Susan Hussey, a former lady in waiting, might not be as wealthy as you think

The long and illustrious history of the British Royal Family is littered with incidents that can only be described as overtly racist. A scandal involving Prince William’s godmother, Lady Susan Hussey, who has also served as one of Queen Elizabeth’s long-time right-hands, has just recently come to light. As a result of the event, Lady Hussey resigned from her official roles within the royal family, prompting many people to speculate about the total amount of money she has in her possession.

How much does Lady Hussey charge for her services? We are aware of every aspect of her professional life, including her salary and net worth. Was she given compensation for the work that she did for the royal family?

How much money does Lady Susan Hussey have in the bank?

Since 1960, Lady Hussey has held an unpaid position at Buckingham Palace. According to reports, one of her primary responsibilities has been to assist individuals who have married into the royal family in adjusting to life as a member of the royal family. She was also present when Queen Elizabeth attended the funeral of Prince Philip in 2021, and she was present at Buckingham Palace when mourners gathered there after the queen herself had passed away. Following the passing of his mother, King Charles III appointed her to her previous position within the palace.

As a result of the fact that Lady Hussey joined the Royal Family in an unpaid capacity, it is possible that her net worth is significantly lower than what some people would anticipate for someone who is so closely associated with the royal family. Her husband, Marmaduke Hussey, was the chairman of the Board of Governors for the BBC, so it’s possible that he was worth a significant amount more than her. The majority of estimates place her net worth at somewhere around one million dollars. However, her husband’s worth is unknown.

Lady Susan Hussey

Lady-in-waiting

Value at risk:
$1 Million

Queen Elizabeth II’s lady-in-waiting was a woman by the name of Lady Susan Hussey. Since 1960, she has been employed by the royal family, and she has maintained her status as a prominent figure throughout the years.

What led to Lady Susan Hussey’s decision to resign?

Despite the fact that Lady Hussey continued to play an important role in the royal family following the death of the queen, she recently handed in her resignation following a conversation she had with Ngozi Fulani, the chief executive officer of Sistah Space in the United Kingdom. This interaction took place during a gathering that was being hosted by Camilla, the Duchess of Cornwall, to raise awareness about violence against women. During the event, Fulani said that Lady Hussey questioned her several times about where she was “really” from. She wrote this information on Twitter.

According to a statement released by Buckingham Palace, the allegations were “immediately investigated,” and the results of that investigation revealed that “unacceptable and deeply regrettable comments” had been made. Although Lady Hussey was not specifically mentioned in the statement released by the palace, they did say that the person who had been involved had “stepped aside from her honorary role with immediate effect.”

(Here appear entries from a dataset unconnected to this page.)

/-- Static slots start, fire, are written and switch banks (R446, R447, R449, R450, R451, R452). -/
def Obligations.StaticSlotsStartFireAndSwitch : Prop :=
  (∀ (o : Owner) (w : Word) (s : State), s.access o Pg.CRL = .granted → wf w 0 3 = 1 → s.on Pg.CRL Fd.CRL_CTL_EN = false →
    0 < s.bankCycle s.bank →
    ∃ t, exec (.crlEnable o w) s = .next t ∧ t.on Pg.CRL Fd.CRL_CTL_EN = true ∧ t.crl.fired = [] ∧ s.time + 2000 ≤ t.crl.start ∧
      t.crl.start < s.time + 2000 + s.bankCycle s.bank ∧
      (s.bankCycle s.bank : Int) ∣ (t.crl.start : Int) - s.rd64 Pg.CRL Rg.CRL_BASE_LO Rg.CRL_BASE_HI) ∧
  (∀ (k : Fin 1024) (t0 : Nat) (s x : State), x = (s.atNs t0).rollCycle → s.mode ≠ .hold → s.mode ≠ .boot →
    s.on Pg.CRL Fd.CRL_CTL_EN = true → x.slot x.bank k 32 1 = 1 → x.slot x.bank k 0 32 < x.bankCycle x.bank → k.val ∉ x.crl.fired →
    x.crl.start + x.slot x.bank k 0 32 ≤ x.time → x.slot x.bank k 34 2 = 1 → 8 ≤ x.slot x.bank k 64 32 →
    ∃ t, exec (.slotFire k t0) s = .next t ∧ t.crl.fired = x.crl.fired ++ [k.val] ∧
      t.crl.pulses = x.crl.pulses ++ [(x.slot x.bank k 36 5, x.crl.start + x.slot x.bank k 0 32 + x.slot x.bank k 64 32)] ∧
      t.fld Pg.CRL Fd.CRL_FIRE_CNT_b0 = satN 16 (x.fld Pg.CRL Fd.CRL_FIRE_CNT_b0 + 1)) ∧
  (∀ (p : Fin 24) (t0 : Nat) (s : State), exec (.pulseEnd p t0) s =
    .next { s.atNs t0 with crl := { s.crl with pulses := s.crl.pulses.filter fun e => !(e.1 == p.val && decide (e.2 ≤ (s.atNs t0).time)) } }) ∧
  (∀ (o : Owner) (b : Fin 2) (k : Fin 1024) (i : Fin 4) (w : Word) (s : State), s.reaches o Pg.CRL = true →
    let w' := if i.val = 1 then w &&& 0x000FFFFF else if i.val = 3 then s.win (slotAt b k + 4 * i) else w
    let one := if i.val = 1 then w' else s.win (slotAt b k + 4)
    wf one 2 1 = 0 ∨ s.mayPulse (ownerCode o) (wf one 4 5) = true →
    ∃ t, exec (.slotWrite o b k i w) s = .next t ∧
      (¬(b.val = s.bank ∧ s.rollCycle.slotArmed k = true) → t = s.setWin (slotAt b k + 4 * i) w') ∧
      (b.val = s.bank ∧ s.rollCycle.slotArmed k = true →
        t.crl.deferred = s.crl.deferred ++ [(slotAt b k + 4 * i, w')] ∧ t.on Pg.CRL Fd.CRL_STAT_DEFERRED = true ∧
        t.win (slotAt b k + 4 * i) = s.win (slotAt b k + 4 * i))) ∧
  (∀ (o : Owner) (b : Fin 2) (w : Word) (s : State), s.access o Pg.CRL = .granted →
    ∃ t, exec (.bankCycleWrite o b w) s = .next t ∧
      (b.val ≠ s.bank ∧ 1000 ≤ w.toNat ∧ w.toNat ≤ 4000000000 →
        t.rd Pg.CRL (Rg.CRL_BANK0_CYCLE + 4 * b) = w ∧ regsKept [Pg.CRL * 4096 + (Rg.CRL_BANK0_CYCLE + 4 * b)] s t) ∧
      (b.val = s.bank ∨ w.toNat < 1000 ∨ 4000000000 < w.toNat →
        t.rd Pg.CRL (Rg.CRL_BANK0_CYCLE + 4 * b) = s.rd Pg.CRL (Rg.CRL_BANK0_CYCLE + 4 * b) ∧
        t.on Pg.CRL Fd.CRL_STAT_CYCLE_REFUSED = true)) ∧
  (∀ (o : Owner) (w : Word) (s x : State), s.access o Pg.CRL = .granted → wf w 0 3 = 3 → s.on Pg.CRL Fd.CRL_CTL_EN = true →
    s.on Pg.CRL Fd.CRL_STAT_SWITCH_PENDING = false → x = s.rollCycle →
    ∃ t, exec (.crlSwitch o w) s = .next t ∧ t.on Pg.CRL Fd.CRL_STAT_SWITCH_PENDING = true ∧ t.bank = s.bank ∧
      t.crl.switchAt = (if x.crl.start + s.bankCycle s.bank < s.time + 2000 then x.crl.start + s.bankCycle s.bank + s.bankCycle s.bank
        else x.crl.start + s.bankCycle s.bank)) ∧
  (∀ (t0 : Nat) (s : State), s.on Pg.CRL Fd.CRL_STAT_SWITCH_PENDING = true → s.crl.switchAt ≤ (s.atNs t0).time →
    ∃ t, exec (.bankSwitchBoundary t0) s = .next t ∧ t.bank = 1 - s.bank ∧ t.on Pg.CRL Fd.CRL_STAT_SWITCH_PENDING = false ∧
      t.crl.start = s.crl.switchAt ∧ t.crl.fired = [] ∧ t.crl.deferred = [])

/-- Calendar entries are inserted, fire and are flushed (R446, R454, R455, R456, R457). -/
def Obligations.CalendarEntriesAreInsertedFiredAndFlushed : Prop :=
  (∀ (o : Owner) (w : Word) (s : State), s.access o Pg.CRL = .granted → wf w 0 1 = 1 →
    (s.fld Pg.CRL Fd.CRL_CAL_CFG_ACTION ≠ 1 ∧ s.fld Pg.CRL Fd.CRL_CAL_CFG_ACTION ≠ 3) ∨
      s.mayPulse (ownerCode o) (s.fld Pg.CRL Fd.CRL_CAL_CFG_PULSE) = true →
    ∃ t, exec (.calInsert o w) s = .next t ∧
      (s.mode.job = true ∧ s.crl.entries.length < 4096 →
        t.crl.entries = s.crl.entries ++ [⟨s.crl.nextNum, s.rd64 Pg.CRL Rg.CRL_CAL_T_LO Rg.CRL_CAL_T_HI, s.fld Pg.CRL Fd.CRL_CAL_CFG_ACTION,
          s.fld Pg.CRL Fd.CRL_CAL_CFG_PULSE, (s.rd Pg.CRL Rg.CRL_CAL_WIDTH).toNat, s.fld Pg.CRL Fd.CRL_CAL_CFG_QIDX,
          s.fld Pg.CRL Fd.CRL_CAL_CFG_PORT⟩] ∧
        t.crl.nextNum = s.crl.nextNum + 1 ∧ t.fld Pg.CRL Fd.CRL_CAL_CTL_RESULT = 1) ∧
      (s.mode.job = true ∧ 4096 ≤ s.crl.entries.length →
        t.crl.entries = s.crl.entries ∧ t.on Pg.CRL Fd.CRL_STAT_CAL_FULL = true ∧ t.fld Pg.CRL Fd.CRL_CAL_CTL_RESULT = 2) ∧
      (s.mode.job = false → t.crl = s.crl ∧ t.fld Pg.CRL Fd.CRL_CAL_CTL_RESULT = 3)) ∧
  (∀ (num t0 f : Nat) (e : CalEntry) (s : State), (calTimes s.crl.lastF s.crl.entries).find? (·.1.num == num) = some (e, f) →
    ∃ t, exec (.calEntryFire num t0) s = .next t ∧
      ((s.atNs t0).time < f → t = s.atNs t0) ∧
      (f ≤ (s.atNs t0).time ∧ e.action = 1 ∧ 8 ≤ e.width →
        t.crl.entries = s.crl.entries.filter (fun x => x.num != num) ∧ t.crl.pulses = s.crl.pulses ++ [(e.pulse, f + e.width)] ∧
        tabGet (dflt 0) t.crl.lastF e.pulse = f)) ∧
  (∀ (o : Owner) (w : Word) (s : State), s.access o Pg.CRL = .granted → wf w 1 2 = 2 →
    ∃ t, exec (.calFlush o w) s = .next t ∧ t.crl.entries = [] ∧ t.fld Pg.CRL Fd.CRL_CAL_STAT_b0 = 0 ∧
      t.fld Pg.CRL Fd.CRL_CANCEL_CNT_b0 = satN 16 (s.fld Pg.CRL Fd.CRL_CANCEL_CNT_b0 + s.crl.entries.length))

/-- Sources raise events, a round fires the channels that take them, and tables are written (R461, R462, R463, R465, R466, R467). -/
def Obligations.SourcesFireChannels : Prop :=
  (∀ (n : Fin 16) (rising : Bool) (sample : Nat) (s : State), s.mode ≠ .boot →
    ∃ t, exec (.evioEdge n rising sample) s = .next t ∧ t.evio = { s.evio with input := nbSet s.evio.input n 1 (b2n rising) } ∧
      t.regs = s.regs ∧
      t.raised = s.raised ++ (if tbit (s.rd Pg.PINS1 Rg.PINS1_EVIO_OE).toNat n then []
        else [(2 * n + b2n (!rising), { time := (s.atCycle sample).time })])) ∧
  (∀ (o : Owner) (w : Word) (s : State), s.mode ≠ .boot → s.access o Pg.EVF = .granted → wf w 5 1 = 1 →
    ∃ t, exec (.swFire o w) s = .next t ∧ t.raised = s.raised ++ [(evSw (wf w 0 5), { time := s.time })]) ∧
  (∀ (e : Nat × Stamp) (rest : List (Nat × Stamp)) (s : State), s.mode ≠ .boot → s.blockOn Pg.EVF Fd.EVF_CTL_EN = true → s.raised = e :: rest →
    let hits := (List.range 256).filter fun c => s.fires e.1 c
    let del := (hits.filter fun c => s.evc c 10 1 == 1).map fun c => (s.evc c 12 9, c)
    ∃ t, exec (.channelFire 1) s = .next t ∧ t.raised = rest ∧
      (∀ c ∈ hits, t.on Pg.EVF ⟨Rg.EVF_FLAG (c / 32), c % 32, 1⟩ = true) ∧
      t.evf.occ.map (·.map fun o => (o.task, o.chan)) =
        s.evf.occ.map (·.map fun o => (o.task, o.chan)) ++ (if del = [] then [] else [del])) ∧
  (∀ (o : Owner) (c : Fin 256) (i : Fin 8) (w : Word) (s : State), s.reaches o Pg.EVF = true → i.val < 2 → tbit (s.evc c 0 64) 43 = false →
    ∃ t, exec (.channelWrite o c i w) s = .next t ∧
      (channelOk (nbSet (s.evc c 0 64) (32 * i) 32 w.toNat) = true → t.win (chanAt c + 4 * i) = w &&& winMask (chanAt c + 4 * i)) ∧
      (channelOk (nbSet (s.evc c 0 64) (32 * i) 32 w.toNat) = false → t.win (chanAt c + 4 * i) = s.win (chanAt c + 4 * i))) ∧
  (∀ (o : Owner) (w : Word) (s : State), s.access o Pg.EVF = .granted →
    ∃ t, exec (.groupStateWrite o w) s = .next t ∧ wf (t.rd Pg.EVF Rg.EVF_GROUP_STATE) 0 16 = wf w 0 16 ∧
      regsKept [Pg.EVF * 4096 + Rg.EVF_GROUP_STATE] s t)

/-- Tasks take their occurrences, remembered ones start, and relays are re-emitted (R468, R469, R473, R476, R477). -/
def Obligations.TasksTakeTheirOccurrences : Prop :=
  (∀ (o : Occ) (rest : List (List Occ)) (s : State), s.mode ≠ .boot → s.evf.occ = [o] :: rest →
    ∃ t, exec .taskDeliver s = .next t ∧ t.evf.occ = rest ∧
      (o.task < 16 ∧ s.evt o.task 64 1 = 1 ∧ s.mode ≠ .hold ∧ s.taskPermitted o.task (s.evc o.chan 40 3) = true ∧
          tbit (s.rd Pg.PINS1 Rg.PINS1_EVIO_OE).toNat o.task = true ∧ s.taskBusy o.task = false ∧ s.evt o.task 0 2 = 1 →
        tbit t.evio.level o.task = true) ∧
      (o.task = 41 ∧ s.evt 41 64 1 = 1 ∧ s.taskPermitted 41 (s.evc o.chan 40 3) = true → t.mode = .hold) ∧
      (s.evt o.task 64 1 = 0 → t.rd Pg.EVF Rg.EVF_IGN_CNT = BitVec.ofNat 32 (satN 32 ((s.rd Pg.EVF Rg.EVF_IGN_CNT).toNat + 1)) ∧
        t.window = s.window ∧ t.evio = s.evio)) ∧
  (∀ (k : Fin 384) (o : Occ) (s : State), tabGet (dflt none) s.evf.pend k = some o → o.task = k.val → s.taskBusy k = false →
    ∃ t, exec (.taskPendingStart k) s = .next t ∧ tabGet (dflt none) t.evf.pend k = none ∧
      (o.task < 16 ∧ s.mode ≠ .hold ∧ s.taskPermitted o.task (s.evc o.chan 40 3) = true ∧
          tbit (s.rd Pg.PINS1 Rg.PINS1_EVIO_OE).toNat o.task = true ∧ s.evt o.task 64 1 = 1 ∧ s.evt o.task 0 2 = 0 →
        t.evio.pulses = s.evio.pulses ++ [(o.task, s.rawNs + 10 * s.evt o.task 32 32)])) ∧
  (∀ (n : Fin 16) (t0 : Nat) (s : State), exec (.evioPulseEnd n t0) s =
    .next { s.atNs t0 with evio := { s.evio with
      pulses := s.evio.pulses.filter fun e => !(e.1 == n.val && decide (e.2 ≤ (s.atNs t0).rawNs)) } }) ∧
  (∀ (r : Fin 32) (o : Occ) (s : State), s.mode ≠ .boot → s.evf.relay.find? (·.task == 64 + r.val) = some o →
    ∃ t, exec (.relayEmit r) s = .next t ∧ t.evf.relay = s.evf.relay.erase o ∧
      (o.stamp.hop < 4 → t.raised = s.raised ++ [(evRelay r, { o.stamp with hop := o.stamp.hop + 1 })]) ∧
      (4 ≤ o.stamp.hop → o.stamp.origin.getD o.chan < 256 →
        t.raised = s.raised ∧ t.evc (o.stamp.origin.getD o.chan) 9 1 = 0 ∧
        t.on Pg.EVF ⟨Rg.EVF_LOOP (o.stamp.origin.getD o.chan / 32), o.stamp.origin.getD o.chan % 32, 1⟩ = true))

/-- Credits, pushes, pops and polls of a queue, and its mover and bank arbiter (R479, R480, R484, R485, R486, R487, R488, R491,
R494). -/
def Obligations.QueueWordsEnterAndLeaveInOrder : Prop :=
  (∀ (q : Fin 8192) (r : Fin 8) (n : Nat) (reserve : Bool) (s : State),
    ∃ t, exec (.queueCreditRequest q r n reserve) s = .next t ∧
      (s.qEn q = true ∧ n ≤ s.qFree q reserve → (t.q q).credOf r = (s.q q).credOf r + n ∧ (t.q q).words = (s.q q).words ∧ t.regs = s.regs) ∧
      (s.qEn q = false ∨ s.qFree q reserve < n → t.queue = s.queue ∧
        t.fld Pg.QF ⟨Rg.QF_REFUSE_CNT, 0, 16⟩ = satN 16 (s.fld Pg.QF ⟨Rg.QF_REFUSE_CNT, 0, 16⟩ + 1))) ∧
  (∀ (q : Fin 8192) (r : Fin 8) (data : Word64) (tag : Fin 4) (sof eof : Bool) (s : State), 0 < (s.q q).credOf r → s.qExt q = false →
    ∃ t, exec (.queuePush q r data tag sof eof) s = .next t ∧
      (t.q q).words = (s.q q).words ++ [mkWord data (if tag.val = tagNotValid then tagPoisoned else tag) sof eof] ∧
      (t.q q).credOf r = (s.q q).credOf r - 1) ∧
  (∀ (q : Fin 8192) (flip : Word64) (w : QWord) (rest : List QWord) (s : State), (s.q q).words = w :: rest →
    parityOf (w.data ^^^ flip) w.tag w.sof w.eof = w.parity ∨ (s.q q).parLogged = true →
    let ok := parityOf (w.data ^^^ flip) w.tag w.sof w.eof = w.parity
    let got : QWord := { w with data := w.data ^^^ flip, tag := if ok then w.tag else tagPoisoned }
    (∃ t l, exec (.queuePop q flip) s = .next t ∧ (t.q q).words = rest ∧ t.out = s.out ++ l ++ [.word q got] ∧
      (¬ok → (t.q q).parErr = satN 16 ((s.q q).parErr + 1))) ∧
    (∃ t l, exec (.queuePoll q flip) s = .next t ∧ (t.q q).words = rest ∧ t.out = s.out ++ l ++ [.word q got])) ∧
  (∀ (q : Fin 8192) (flip : Word64) (s : State), (s.q q).words = [] →
    exec (.queuePop q flip) s = .next s ∧ exec (.queuePoll q flip) s = .next (s.emit (.word q emptyPoll))) ∧
  (∀ (q : Fin 8192) (s : State), 0 < (s.q q).extLen → (s.q q).words.length < s.qCap q →
    s.dramBad (s.ringAt q (s.q q).extHead).1 64 = false →
    ∃ t l, exec (.extMove q false) s = .next t ∧ l ≠ [] ∧ (t.q q).words = (s.q q).words ++ l ∧ (t.q q).depth = (s.q q).depth) ∧
  (∀ (b : Fin 64) (reqs : List (Fin 8)) (s : State),
    ∃ t, exec (.bankGrant b reqs) s = .next t ∧ t.queue = s.queue ∧
      ((tabGet (dflt {}) s.arb (16 + b)).grant = none → (tabGet (dflt {}) t.arb (16 + b)).grant =
        (if reqs = [] then none else some (maxN (reqs.map (·.val)))) ∧ t.regs = s.regs) ∧
      (∀ r, (tabGet (dflt {}) s.arb (16 + b)).grant = some r → r ∉ reqs.map (·.val) →
        t.fld Pg.QF Fd.QF_BANK_CNT_b0 = satN Fd.QF_BANK_CNT_b0.len (s.fld Pg.QF Fd.QF_BANK_CNT_b0 + 1)))

/-- Queue allocation and the host's end of a queue (R482, R483, R487, R490, R496). -/
def Obligations.QueuesAreAllocatedAndReachedByTheHost : Prop :=
  (∀ (o : Owner) (w : Word) (s : State), s.access o Pg.QF = .granted → wf w 0 1 = 1 → s.mode = .idle ∨ s.mode = .setup →
    ∃ t, exec (.qfApply o w) s = .next t ∧
      (s.enabledNew.find? (·.bad s.enabledNew) = none → t.qshadow = [] ∧ t.fld Pg.QF Fd.QF_ALLOC_STAT_RESULT = 1) ∧
      (∀ a, s.enabledNew.find? (·.bad s.enabledNew) = some a → a.q < 8192 → t.qshadow = s.qshadow ∧
        (∀ k, qdesc 0 ≤ k → t.win k = s.win k) ∧ t.fld Pg.QF Fd.QF_ALLOC_STAT_RESULT = 2 ∧ t.fld Pg.QF Fd.QF_ALLOC_STAT_b16 = a.q)) ∧
  (∀ (o : Owner) (w : Word) (s : State), s.access o Pg.QF = .granted → wf w 16 1 = 1 →
    let q := s.hqSel
    ∃ t, exec (.hqCredReq o w) s = .next t ∧
      (s.hostPushes q = true ∧ s.qEn q = true ∧ wf w 0 16 ≤ s.qFree q false →
        (t.q q).credOf (hostHolder o) = (s.q q).credOf (hostHolder o) + wf w 0 16 ∧ (t.q q).words = (s.q q).words) ∧
      (s.hostPushes q = false → t.queue = s.queue ∧ t.on Pg.QF Fd.QF_STAT_GUARD_REFUSED = true)) ∧
  (∀ (o : Owner) (w : Word) (s : State), s.access o Pg.QF = .granted →
    let q := s.hqSel
    ∃ t, exec (.hqPush o w) s = .next t ∧
      (s.hostPushes q = true ∧ 0 < (s.q q).credOf (hostHolder o) ∧ s.qExt q = false →
        (t.q q).words = (s.q q).words ++ [mkWord (w ++ s.hqLo)
          (if s.fld Pg.QF Fd.QF_HQ_PUSH_CTL_TAG = tagNotValid then tagPoisoned else s.fld Pg.QF Fd.QF_HQ_PUSH_CTL_TAG)
          (s.on Pg.QF Fd.QF_HQ_PUSH_CTL_SOF) (s.on Pg.QF Fd.QF_HQ_PUSH_CTL_EOF)] ∧
        (t.q q).credOf (hostHolder o) = (s.q q).credOf (hostHolder o) - 1) ∧
      (s.hostPushes q = true ∧ (s.q q).credOf (hostHolder o) = 0 → t.queue = s.queue) ∧
      (s.hostPushes q = false → t.queue = s.queue ∧ t.on Pg.QF Fd.QF_STAT_GUARD_REFUSED = true)) ∧
  (∀ (o : Owner) (w : QWord) (rest : List QWord) (s : State), s.reaches o Pg.QF = true → s.hostPops s.hqSel = true →
    (s.q s.hqSel).words = w :: rest → parityOf w.data w.tag w.sof w.eof = w.parity →
    ∃ t l, exec (.hqPop o 0) s = .next t ∧ (t.q s.hqSel).words = rest ∧
      t.out = s.out ++ l ++ [.readData (ownerCode o) (Pg.QF * 4096 + Rg.QF_HQ_POP_LO) (BitVec.ofNat 32 w.data.toNat)] ∧
      t.rd Pg.QF Rg.QF_HQ_POP_HI = BitVec.ofNat 32 (w.data.toNat / 2 ^ 32) ∧
      t.rd Pg.QF Rg.QF_HQ_POP_TAG = BitVec.ofNat 32 (w.tag + 4 * b2n w.sof + 8 * b2n w.eof)) ∧
  (∀ (o : Owner) (s : State), s.reaches o Pg.QF = true →
    ∃ t, exec (.lvlNextRead o) s = .next t ∧ t.levels = s.levels.drop 1 ∧ t.queue = s.queue ∧
      ∃ l, t.out = s.out ++ l ++ [.readData (ownerCode o) (Pg.QF * 4096 + Rg.QF_LVL_NEXT)
        (match s.levels with | [] => 0 | q :: _ => BitVec.ofNat 32 (q + 2 ^ 31))])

In her post, Fulani described an encounter she had with a woman she referred to as “Lady SH.” After looking at Fulani’s nametag, Lady SH proceeded to harass Fulani for several minutes with questions about where she was from. Among the questions were the following:

“Which region of Africa are you originally from?”

“What nation do you call your home?”

“From what part of the world are you originally?”

“From what part of the world do your people originate?”

When did you first visit this location?

According to Fulani, she allegedly responded on multiple occasions that she was British and that her family had moved to the United Kingdom in the 1950s.

Lady Hussey reportedly responded to this by saying, “Oh, I knew we’d get there in the end. You come from the Caribbean.” The woman allegedly told Fulani that in response, she told her, “No, lady, I am of African heritage, Caribbean descent, and British nationality.”

The dismissal of Lady Hussey so swiftly suggests that the royal family is making an effort to distance itself from the legacy of racism that has been perpetuated within its ranks; Lady Hussey’s case is just the most recent in a long line of racist incidents that have occurred within the royal family.